- Opening Delimiter -

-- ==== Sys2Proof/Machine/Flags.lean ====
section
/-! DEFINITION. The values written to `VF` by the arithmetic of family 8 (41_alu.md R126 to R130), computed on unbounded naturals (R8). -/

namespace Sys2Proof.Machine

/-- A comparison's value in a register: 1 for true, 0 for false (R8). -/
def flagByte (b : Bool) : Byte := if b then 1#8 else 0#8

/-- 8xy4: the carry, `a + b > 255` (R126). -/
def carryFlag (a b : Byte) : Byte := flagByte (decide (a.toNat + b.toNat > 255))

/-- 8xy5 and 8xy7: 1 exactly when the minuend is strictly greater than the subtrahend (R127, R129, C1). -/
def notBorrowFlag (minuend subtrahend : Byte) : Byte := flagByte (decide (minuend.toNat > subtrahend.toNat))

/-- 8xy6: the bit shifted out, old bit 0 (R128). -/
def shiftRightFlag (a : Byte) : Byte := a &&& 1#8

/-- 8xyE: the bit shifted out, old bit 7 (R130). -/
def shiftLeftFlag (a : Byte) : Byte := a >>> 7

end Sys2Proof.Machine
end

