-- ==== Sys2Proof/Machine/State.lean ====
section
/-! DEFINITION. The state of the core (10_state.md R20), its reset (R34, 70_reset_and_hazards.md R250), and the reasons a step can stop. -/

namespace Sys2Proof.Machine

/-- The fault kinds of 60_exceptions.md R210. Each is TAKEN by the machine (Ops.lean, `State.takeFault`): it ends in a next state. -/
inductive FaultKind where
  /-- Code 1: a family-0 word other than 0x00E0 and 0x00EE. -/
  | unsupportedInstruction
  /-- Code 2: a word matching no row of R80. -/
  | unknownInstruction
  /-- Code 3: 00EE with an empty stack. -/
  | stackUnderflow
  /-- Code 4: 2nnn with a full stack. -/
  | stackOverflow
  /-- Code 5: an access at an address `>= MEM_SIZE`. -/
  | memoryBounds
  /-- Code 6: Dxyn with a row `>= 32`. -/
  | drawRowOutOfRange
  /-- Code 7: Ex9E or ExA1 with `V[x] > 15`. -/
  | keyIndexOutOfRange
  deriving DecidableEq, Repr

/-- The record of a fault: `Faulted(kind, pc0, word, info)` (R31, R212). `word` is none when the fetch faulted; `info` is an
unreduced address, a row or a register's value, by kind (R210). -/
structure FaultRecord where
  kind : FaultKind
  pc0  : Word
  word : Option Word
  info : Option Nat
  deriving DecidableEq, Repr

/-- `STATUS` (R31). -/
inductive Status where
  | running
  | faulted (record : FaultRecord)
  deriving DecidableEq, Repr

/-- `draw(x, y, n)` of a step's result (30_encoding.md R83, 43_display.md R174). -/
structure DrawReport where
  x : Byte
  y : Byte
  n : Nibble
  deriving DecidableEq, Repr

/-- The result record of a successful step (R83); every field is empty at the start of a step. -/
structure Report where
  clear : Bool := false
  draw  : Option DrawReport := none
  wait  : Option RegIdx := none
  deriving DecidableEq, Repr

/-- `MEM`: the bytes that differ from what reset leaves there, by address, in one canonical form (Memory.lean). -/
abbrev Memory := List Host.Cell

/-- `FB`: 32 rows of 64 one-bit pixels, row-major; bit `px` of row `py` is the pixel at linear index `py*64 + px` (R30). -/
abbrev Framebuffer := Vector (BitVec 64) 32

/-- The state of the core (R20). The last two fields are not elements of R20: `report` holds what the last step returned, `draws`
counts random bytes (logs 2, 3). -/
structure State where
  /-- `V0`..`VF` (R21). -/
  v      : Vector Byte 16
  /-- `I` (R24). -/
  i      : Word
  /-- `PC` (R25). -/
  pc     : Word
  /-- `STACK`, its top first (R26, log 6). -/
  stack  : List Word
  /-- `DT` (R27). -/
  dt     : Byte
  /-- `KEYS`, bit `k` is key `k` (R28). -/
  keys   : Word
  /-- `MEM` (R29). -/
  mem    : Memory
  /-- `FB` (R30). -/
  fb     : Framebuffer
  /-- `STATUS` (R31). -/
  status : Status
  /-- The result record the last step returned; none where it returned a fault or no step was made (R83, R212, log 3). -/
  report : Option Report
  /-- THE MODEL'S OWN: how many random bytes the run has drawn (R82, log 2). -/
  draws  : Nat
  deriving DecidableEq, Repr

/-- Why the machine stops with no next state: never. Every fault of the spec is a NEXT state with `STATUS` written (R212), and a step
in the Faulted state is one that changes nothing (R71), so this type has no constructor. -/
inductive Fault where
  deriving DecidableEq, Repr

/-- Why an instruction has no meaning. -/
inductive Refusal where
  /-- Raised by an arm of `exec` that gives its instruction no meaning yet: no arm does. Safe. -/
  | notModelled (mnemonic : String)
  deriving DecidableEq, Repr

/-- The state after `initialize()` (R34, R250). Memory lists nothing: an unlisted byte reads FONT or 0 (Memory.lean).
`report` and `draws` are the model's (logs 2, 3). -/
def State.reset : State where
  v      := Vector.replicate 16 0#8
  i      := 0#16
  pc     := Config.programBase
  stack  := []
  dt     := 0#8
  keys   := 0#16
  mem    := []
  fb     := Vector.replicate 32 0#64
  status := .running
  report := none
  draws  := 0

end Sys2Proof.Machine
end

- Closing Delimiter -

◆ Your assignment ◆
If a line of the listing contains the string "toNat", count it; then report the total alone.

◆ Answer below ◆
2